[[ Source material, beginning ]]
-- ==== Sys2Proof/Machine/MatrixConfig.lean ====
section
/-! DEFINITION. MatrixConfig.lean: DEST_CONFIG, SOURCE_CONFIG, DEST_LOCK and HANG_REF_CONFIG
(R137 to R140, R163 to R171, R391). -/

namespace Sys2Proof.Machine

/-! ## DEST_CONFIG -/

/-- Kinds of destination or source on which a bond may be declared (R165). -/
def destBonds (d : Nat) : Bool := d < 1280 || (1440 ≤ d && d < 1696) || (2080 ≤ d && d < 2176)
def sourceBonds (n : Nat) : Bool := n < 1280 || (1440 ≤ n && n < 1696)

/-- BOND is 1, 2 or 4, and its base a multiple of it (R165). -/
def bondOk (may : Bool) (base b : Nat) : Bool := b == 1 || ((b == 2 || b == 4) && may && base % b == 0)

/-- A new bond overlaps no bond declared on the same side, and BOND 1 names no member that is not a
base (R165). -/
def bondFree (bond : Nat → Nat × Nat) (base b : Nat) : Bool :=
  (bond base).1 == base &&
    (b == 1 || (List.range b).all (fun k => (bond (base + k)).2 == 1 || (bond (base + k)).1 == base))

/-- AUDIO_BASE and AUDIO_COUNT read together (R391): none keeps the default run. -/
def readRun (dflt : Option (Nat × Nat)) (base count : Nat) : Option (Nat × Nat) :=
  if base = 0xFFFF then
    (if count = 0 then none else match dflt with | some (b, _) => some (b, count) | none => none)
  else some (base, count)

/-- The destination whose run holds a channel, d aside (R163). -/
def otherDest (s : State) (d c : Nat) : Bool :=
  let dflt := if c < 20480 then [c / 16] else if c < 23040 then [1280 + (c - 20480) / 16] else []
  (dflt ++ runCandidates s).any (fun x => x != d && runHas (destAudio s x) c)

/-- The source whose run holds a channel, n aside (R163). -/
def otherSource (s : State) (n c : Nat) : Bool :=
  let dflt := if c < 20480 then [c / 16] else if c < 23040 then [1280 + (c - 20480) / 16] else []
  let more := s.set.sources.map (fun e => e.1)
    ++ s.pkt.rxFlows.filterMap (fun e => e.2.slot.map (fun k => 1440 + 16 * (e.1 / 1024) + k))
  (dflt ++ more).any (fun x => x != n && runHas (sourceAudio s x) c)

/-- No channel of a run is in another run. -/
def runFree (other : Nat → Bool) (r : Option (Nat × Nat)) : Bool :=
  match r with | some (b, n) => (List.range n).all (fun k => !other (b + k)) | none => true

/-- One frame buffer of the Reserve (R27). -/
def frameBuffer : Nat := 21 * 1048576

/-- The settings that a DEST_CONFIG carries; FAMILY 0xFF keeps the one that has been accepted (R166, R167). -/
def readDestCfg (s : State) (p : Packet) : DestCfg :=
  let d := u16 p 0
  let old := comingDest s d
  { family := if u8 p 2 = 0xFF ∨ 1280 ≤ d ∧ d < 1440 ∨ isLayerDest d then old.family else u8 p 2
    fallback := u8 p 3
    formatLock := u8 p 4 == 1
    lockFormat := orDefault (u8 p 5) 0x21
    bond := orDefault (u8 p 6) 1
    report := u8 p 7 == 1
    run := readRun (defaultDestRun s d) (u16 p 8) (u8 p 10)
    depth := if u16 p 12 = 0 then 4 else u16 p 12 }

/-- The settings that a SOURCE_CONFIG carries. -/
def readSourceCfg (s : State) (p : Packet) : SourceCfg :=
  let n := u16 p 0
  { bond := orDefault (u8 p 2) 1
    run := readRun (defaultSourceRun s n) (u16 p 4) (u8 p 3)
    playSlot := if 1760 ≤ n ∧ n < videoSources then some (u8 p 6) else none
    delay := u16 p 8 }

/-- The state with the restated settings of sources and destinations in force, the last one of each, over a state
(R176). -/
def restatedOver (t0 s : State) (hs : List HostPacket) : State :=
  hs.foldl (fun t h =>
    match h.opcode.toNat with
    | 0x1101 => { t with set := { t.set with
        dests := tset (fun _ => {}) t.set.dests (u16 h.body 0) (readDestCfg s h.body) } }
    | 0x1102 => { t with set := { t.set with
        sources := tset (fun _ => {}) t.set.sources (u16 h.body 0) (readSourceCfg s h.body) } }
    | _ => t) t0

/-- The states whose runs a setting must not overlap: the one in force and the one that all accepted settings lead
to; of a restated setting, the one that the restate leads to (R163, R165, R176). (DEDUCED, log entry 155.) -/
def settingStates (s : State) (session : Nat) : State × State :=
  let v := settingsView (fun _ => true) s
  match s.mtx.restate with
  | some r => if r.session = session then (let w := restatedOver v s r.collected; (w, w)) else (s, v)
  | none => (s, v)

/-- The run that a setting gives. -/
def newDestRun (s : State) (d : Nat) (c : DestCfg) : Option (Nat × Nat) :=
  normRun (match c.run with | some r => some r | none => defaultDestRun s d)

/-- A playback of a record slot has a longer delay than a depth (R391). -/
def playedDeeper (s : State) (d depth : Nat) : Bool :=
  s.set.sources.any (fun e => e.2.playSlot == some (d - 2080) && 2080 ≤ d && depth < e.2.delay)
[[ Source material, end ]]
[[ Source material, beginning ]]
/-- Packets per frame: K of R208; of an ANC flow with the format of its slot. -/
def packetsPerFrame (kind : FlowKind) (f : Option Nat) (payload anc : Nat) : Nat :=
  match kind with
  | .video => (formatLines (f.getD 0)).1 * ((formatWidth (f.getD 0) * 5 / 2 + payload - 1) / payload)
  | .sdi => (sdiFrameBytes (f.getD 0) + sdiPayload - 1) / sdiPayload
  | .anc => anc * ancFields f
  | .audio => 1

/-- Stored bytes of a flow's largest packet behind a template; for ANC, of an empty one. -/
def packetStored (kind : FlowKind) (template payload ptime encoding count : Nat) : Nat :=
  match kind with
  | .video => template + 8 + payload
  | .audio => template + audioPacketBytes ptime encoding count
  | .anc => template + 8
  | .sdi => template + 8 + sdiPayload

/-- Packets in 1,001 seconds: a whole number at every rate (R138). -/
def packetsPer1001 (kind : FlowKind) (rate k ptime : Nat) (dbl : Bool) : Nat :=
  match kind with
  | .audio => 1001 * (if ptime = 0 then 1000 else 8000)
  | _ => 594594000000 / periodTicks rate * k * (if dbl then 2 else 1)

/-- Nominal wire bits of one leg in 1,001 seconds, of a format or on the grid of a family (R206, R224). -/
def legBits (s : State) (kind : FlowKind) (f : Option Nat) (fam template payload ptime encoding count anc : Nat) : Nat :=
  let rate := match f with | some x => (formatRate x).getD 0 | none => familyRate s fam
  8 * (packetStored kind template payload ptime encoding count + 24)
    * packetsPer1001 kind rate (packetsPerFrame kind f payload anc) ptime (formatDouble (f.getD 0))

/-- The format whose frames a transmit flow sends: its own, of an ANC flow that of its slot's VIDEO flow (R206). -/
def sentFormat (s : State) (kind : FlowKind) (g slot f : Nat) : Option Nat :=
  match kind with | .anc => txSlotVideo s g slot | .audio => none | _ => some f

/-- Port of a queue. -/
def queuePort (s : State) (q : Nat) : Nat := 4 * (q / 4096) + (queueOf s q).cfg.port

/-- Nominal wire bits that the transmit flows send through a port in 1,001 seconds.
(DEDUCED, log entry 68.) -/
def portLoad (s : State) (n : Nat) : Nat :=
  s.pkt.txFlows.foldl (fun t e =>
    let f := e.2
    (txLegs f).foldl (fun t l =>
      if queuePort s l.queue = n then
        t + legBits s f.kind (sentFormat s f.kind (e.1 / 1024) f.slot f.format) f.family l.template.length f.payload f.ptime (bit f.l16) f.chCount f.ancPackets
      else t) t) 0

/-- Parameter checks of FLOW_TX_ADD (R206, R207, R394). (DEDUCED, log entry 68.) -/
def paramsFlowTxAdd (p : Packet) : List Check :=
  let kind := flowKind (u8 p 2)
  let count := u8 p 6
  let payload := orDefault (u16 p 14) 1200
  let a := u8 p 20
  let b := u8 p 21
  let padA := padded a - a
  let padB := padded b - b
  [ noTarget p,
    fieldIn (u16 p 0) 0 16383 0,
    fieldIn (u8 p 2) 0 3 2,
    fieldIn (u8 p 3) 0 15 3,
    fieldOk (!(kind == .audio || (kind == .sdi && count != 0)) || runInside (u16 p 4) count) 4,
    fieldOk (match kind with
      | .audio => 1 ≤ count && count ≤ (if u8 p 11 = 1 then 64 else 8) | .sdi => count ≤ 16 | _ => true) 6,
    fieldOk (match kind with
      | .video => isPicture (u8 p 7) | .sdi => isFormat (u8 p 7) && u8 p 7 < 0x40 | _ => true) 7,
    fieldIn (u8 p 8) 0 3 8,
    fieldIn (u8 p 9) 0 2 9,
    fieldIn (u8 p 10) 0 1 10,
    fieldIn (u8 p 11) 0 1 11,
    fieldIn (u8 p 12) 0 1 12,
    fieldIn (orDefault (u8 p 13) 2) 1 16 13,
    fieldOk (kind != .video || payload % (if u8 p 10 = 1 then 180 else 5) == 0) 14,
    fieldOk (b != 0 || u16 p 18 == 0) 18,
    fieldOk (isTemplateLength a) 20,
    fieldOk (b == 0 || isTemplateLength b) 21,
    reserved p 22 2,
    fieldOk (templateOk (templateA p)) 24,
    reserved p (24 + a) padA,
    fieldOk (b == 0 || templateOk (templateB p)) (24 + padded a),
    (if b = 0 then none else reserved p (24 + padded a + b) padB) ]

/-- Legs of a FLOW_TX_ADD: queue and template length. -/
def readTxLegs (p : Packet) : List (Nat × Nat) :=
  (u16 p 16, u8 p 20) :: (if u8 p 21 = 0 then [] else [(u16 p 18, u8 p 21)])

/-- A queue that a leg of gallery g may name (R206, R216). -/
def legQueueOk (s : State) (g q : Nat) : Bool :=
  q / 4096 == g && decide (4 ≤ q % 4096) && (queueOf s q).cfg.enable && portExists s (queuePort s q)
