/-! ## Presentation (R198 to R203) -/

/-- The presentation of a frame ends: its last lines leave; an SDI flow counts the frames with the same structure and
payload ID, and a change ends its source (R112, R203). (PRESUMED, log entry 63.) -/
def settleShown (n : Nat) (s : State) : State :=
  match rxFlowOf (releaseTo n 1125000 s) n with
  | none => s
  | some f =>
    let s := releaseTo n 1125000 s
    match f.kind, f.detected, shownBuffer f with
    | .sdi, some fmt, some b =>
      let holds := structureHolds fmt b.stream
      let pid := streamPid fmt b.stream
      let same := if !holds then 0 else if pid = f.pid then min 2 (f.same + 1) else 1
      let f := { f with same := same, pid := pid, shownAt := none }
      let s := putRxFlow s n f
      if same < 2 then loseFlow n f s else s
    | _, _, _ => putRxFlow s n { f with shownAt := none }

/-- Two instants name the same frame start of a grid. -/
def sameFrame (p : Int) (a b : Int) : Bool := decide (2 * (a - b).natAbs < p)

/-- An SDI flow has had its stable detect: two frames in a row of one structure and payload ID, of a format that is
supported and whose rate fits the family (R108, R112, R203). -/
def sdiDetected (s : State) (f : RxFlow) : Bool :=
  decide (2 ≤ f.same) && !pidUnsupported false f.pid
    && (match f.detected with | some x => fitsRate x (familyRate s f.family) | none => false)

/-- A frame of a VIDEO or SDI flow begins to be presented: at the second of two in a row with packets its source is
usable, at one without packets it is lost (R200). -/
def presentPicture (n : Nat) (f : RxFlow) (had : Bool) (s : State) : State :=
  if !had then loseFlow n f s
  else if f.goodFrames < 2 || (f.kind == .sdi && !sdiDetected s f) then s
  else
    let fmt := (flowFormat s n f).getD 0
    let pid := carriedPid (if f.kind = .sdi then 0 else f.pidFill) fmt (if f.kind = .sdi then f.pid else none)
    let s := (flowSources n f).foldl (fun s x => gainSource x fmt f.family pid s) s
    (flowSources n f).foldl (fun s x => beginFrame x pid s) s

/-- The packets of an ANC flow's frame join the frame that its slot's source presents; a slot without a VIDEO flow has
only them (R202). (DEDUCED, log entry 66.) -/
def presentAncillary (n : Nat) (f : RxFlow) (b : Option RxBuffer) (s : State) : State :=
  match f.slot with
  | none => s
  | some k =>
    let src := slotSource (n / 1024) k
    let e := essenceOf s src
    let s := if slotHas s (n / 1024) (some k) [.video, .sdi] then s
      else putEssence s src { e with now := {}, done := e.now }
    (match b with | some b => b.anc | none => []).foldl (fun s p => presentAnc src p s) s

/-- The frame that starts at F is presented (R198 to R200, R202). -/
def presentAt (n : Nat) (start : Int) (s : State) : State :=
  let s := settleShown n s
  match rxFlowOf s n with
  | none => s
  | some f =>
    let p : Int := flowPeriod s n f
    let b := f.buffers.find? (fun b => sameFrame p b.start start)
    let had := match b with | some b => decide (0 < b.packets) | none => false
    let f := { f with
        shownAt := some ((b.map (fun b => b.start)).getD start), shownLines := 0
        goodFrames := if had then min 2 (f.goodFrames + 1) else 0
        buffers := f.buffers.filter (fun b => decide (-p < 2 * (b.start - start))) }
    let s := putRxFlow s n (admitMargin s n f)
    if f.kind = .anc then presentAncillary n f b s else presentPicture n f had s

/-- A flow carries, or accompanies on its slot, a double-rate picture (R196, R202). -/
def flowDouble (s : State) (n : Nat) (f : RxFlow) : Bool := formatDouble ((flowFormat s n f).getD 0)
[[ Source material, end ]]
Tally the lines of the records that contain the word "readRun" and state the total alone.

Output: 3